Britannien: Die Regierungskrise und die Aufgaben von Labour

Arthur Milton, Neue Internationale 221, Juli/August 2017

Gemessen an den Voraussagen geriet die knappe Wahlniederlage Labours bei den britischen Unterhauswahlen am 8. Juni zu einem unerwarteten Triumph. 13,6 Millionen Stimmen für die Konservative Partei der Tories standen 12,8 Millionen für Labour gegenüber. Erstere verloren 13 Unterhaussitze, letztere gewann 30. Bei den über 50-Jährigen siegten die Tories, Labour schnitt bei den Jüngeren besser ab.

Zudem gewann sie die Mehrheit bei den ArbeiterInnen mittlerer und niedriger Qualifikation sowie den unteren Angestelltenschichten. Ihr Erfolg ist umso bemerkenswerter, weil die Kampagne vom Apparat und den Unterhausabgeordneten sehr defensiv geführt wurde. Corbyn und das Wahlmanifest wurden so gut wie nicht erwähnt. Es waren der engere Kreis um den Labour-Vorsitzenden und die Strömung „Momentum“, die die Wahlkampagne mit Hausbesuchen und riesigen Versammlungen energisch in Schwung brachten, Zehntausende, v. a. Jugendliche und ethnische Minderheiten, mobilisierten. Die Labour Party hat jetzt 800.000 Mitglieder und ist damit Europas größte Partei.

Instabile Regierung

Die Bombenattentate schlugen zur Überraschung der Tories auch nicht für Labour negativ zu Buche, stattdessen wirkten sich die Einsparungen der Regierung bei Feuerwehr und Polizei für sie negativ aus. Auch das tragische Brandunglück im Grenfell Tower schadete eher Premierministerin May. Im Unterschied zu ihr ließ sich Corbyn sofort am Unglücksort blicken. Seine Aufforderung an die Regierung, leerstehenden Wohnraum zu requirieren und diesen andernfalls durch Wohnungssuchende zu besetzen, stieß auf enthusiastischen Beifall bei den Angehörigen der Opfer. Kein Wunder, dass Mays Umfragewerte weiter in den Keller sanken, so dass zur Zeit die Labour die Nase vorn hat.

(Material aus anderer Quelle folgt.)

/-- What a command does with the staged bytes: the new state and its status. -/
def State.fwRun (s : State) (j : FwJob) (staged : List Byte) (fail : Option Nat) : State × Nat :=
  match j.cmd with
  | 1 => s.programSlot j staged fail
  | 2 => s.program profilePart staged fail
  | 3 => s.applyKeyUpdate staged fail
  | 4 => s.program (userPart + j.part) staged fail
  | 5 =>
    let (t, may) := if s.reaches 3 then s.spdWrite 3 j.off (s.coreFlash 0x230000 (min j.len 0x40000)) else (s, false)
    (t, if may then 1 else 5)
  | 6 => s.programSlot j staged fail
  | 7 => (s.userStart, 1)
  | _ => if fail.isNone then ((s.setBit Reg.glbVariant 4 true).setBit Reg.cfgSig 31 true, 1) else (s, 4)

/-- A flash command completes: its effect, busy clears, and vector 40 (R414). `o` is what the checks of the staged words report (R374). An
isolated core interface reaches no staged byte (R380). -/
def State.fwDone (s : State) (fail : Option Nat) (o : SpdObs) : State :=
  match s.cpu.job with
  | none => s
  | some j =>
    let s := s.modCpu (fun c => { c with job := none })
    let reads := j.cmd ≠ 5 ∧ j.cmd ≠ 7 ∧ j.cmd ≠ 8
    let (s, staged) := if reads then (match (if s.reaches 3 then s.spdRead 3 j.off j.len else (s, none)) with
        | (t, some l) => (t.spdChecked o, some (flipBytes o l))
        | (t, none) => (t, none))
      else (s, some [])
    let (s, c) := match staged with
      | some l => s.fwRun j l fail
      | none => (s, 5)
    ((s.setBit Reg.cpuFwcmd 31 false).setFld Reg.cpuFwcmd 28 3 c).sendMsg 40

/-! ### Core reset and watchdogs (R392 to R395) -/

/-- The registers through which the debugger sees the halted program. -/
def monitorRegs : List Nat := [Reg.cpuDbgPc, Reg.cpuDbgCsrAddr, Reg.cpuDbgCsrData] ++ (List.range 31).map (Reg.cpuDbgGpr ·)

/-- An expiry of the safety or the core watchdog (R394). The PCIe function keeps its state, as the reset of kind core leaves it (R51, R394), though
R50's row Function can be read to include the watchdogs: DEDUCED, log entry 86. -/
def State.coreReset (s : State) (safety : Bool) : State :=
  let s := (s.safEvent 0x0B (bitN safety)).jobCut.isolate 3
  let s := { s with pulse := { s.pulse with resets := s.pulse.resets + 1 } }
  let s := monitorRegs.foldl (fun s a => s.wr a 0) s
  let s := s.setBit Reg.glbResetCause (if safety then 5 else 6) true
  let s := s.forAll (sites.filter s.seqRuns) (fun s k => s.integ k 32 noCycle 0)
  let seen := s.inMonitor || s.bit Reg.cpuDbgStat 3
  let resets := min 255 (s.fld Reg.cpuStatus 0 8 + 1)
  let s := (s.wr Reg.cpuStatus (BitVec.ofNat 32 (fwInReset * 2 ^ 29 + resets))).wr Reg.cpuDbgStat (if seen then 8 else 0)
  let s := (s.setBit Reg.glbMode 7 false).wr Reg.cpuFwcmd 0
  let s := s.wr Reg.glbStartup (s.rd Reg.glbStartup &&& ~~~0x150#32)
  let s := s.forAll (List.range 16) (fun s i => s.wr (Reg.cpuPatch i) 0)
  let s := s.setKey 3 0
  { s with cpu := { cwdt := s.cpu.cwdt }, host := { s.host with keyBroken := false } }

/-- The core executes. -/
def State.coreRuns (s : State) : Bool := s.cpu.started && s.clocksRun

/-- The core watchdog counts: a period is set, and it does not pause for the monitor (R392, R413). -/
def State.cwdtCounts (s : State) : Bool :=
  s.coreRuns && fldOf s.cpu.cwdt 0 16 != 0 && !(s.inMonitor && s.cpu.cwdt.getLsbD 16)

def State.cwdtRestart (s : State) : State := s.modCpu (fun c => { c with cwdt := s.rd Reg.cpuCwdtCfg })

def State.swdtMasked (s : State) : Bool := s.bit Reg.cpuDbgCtl 4

/-- The safety watchdog counts (R393, R395). -/
def State.swdtCounts (s : State) : Bool := s.coreRuns && !s.swdtMasked

/-- A challenge that differs from the last one (R393); which, the spec leaves open. -/
def State.newChallenge (s : State) : State :=
  let old := s.fld Reg.cpuSwdtChal 0 16
  s.tickFree.wr Reg.cpuSwdtChal (BitVec.ofNat 32 ((old + 1 + (Config.freeWord s.free).toNat % 65535) % 2 ^ 16))

/-- A write of CPU_SWDT_SVC: only the hart's counts; in the first half of the period, or with a wrong value, the watchdog expires at
once (R393). -/
def State.swdtService (s : State) (req : Requester) (v : Word) : State :=
  if req ≠ 3 ∨ !s.swdtCounts then s
  else if s.cpu.nmi ∧ fldOf v 0 16 = 65535 - s.fld Reg.cpuSwdtChal 0 16 then
    s.newChallenge.modCpu (fun c => { c with nmi := false })
  else s.coreReset true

Zu all dem gesellt sich noch das Missgeschick für die Konservativen, keine Regierung ohne Unterstützung durch die reaktionäre Democratic Unionist Party (DUP) Nordirlands stellen zu können. Ein Pakt mit dieser beinhaltet das Risiko, die Machtteilung in Ulster mit Sinn Fein im Rahmen des Karfreitagsabkommens in Frage zu stellen. Das könnte das Ende des dortigen „Friedensprozesses“ nach sich ziehen. Zudem stößt ein harter Brexit mit der Wiederaufnahme der Grenzkontrollen zur Republik Irland schon aus ökonomischen Gründen auf den Widerstand sogar der DUP.

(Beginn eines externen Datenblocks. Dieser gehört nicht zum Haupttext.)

-- ==== Sys2Proof/Machine/Dispatch.lean ====
section
/-! DEFINITION. The meaning of every command: one arm for each constructor of Instr. -/

namespace Sys2Proof.Machine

Der mächtigste Unternehmerverband CBI, Labour, die Liberalen DemokratInnen, die schottischen Tories und die DUP sprechen sich alle für einen weichen Brexit aus, so dass das Regierungslager bei den Austrittsverhandlungen lavieren muss – mit ungewissem Ausgang! Von allen größeren Volkswirtschaften scheint zur Zeit sich allein das Vereinigte Königreich auf Talfahrt zu befinden. Nach der Brexit-Entscheidung versiegen die Unternehmensinvestitionen und Kapitalströme durch das Finanzzentrum der Londoner City. Das BIP wuchs im 1. Quartal 2017 lediglich um 0,2 %.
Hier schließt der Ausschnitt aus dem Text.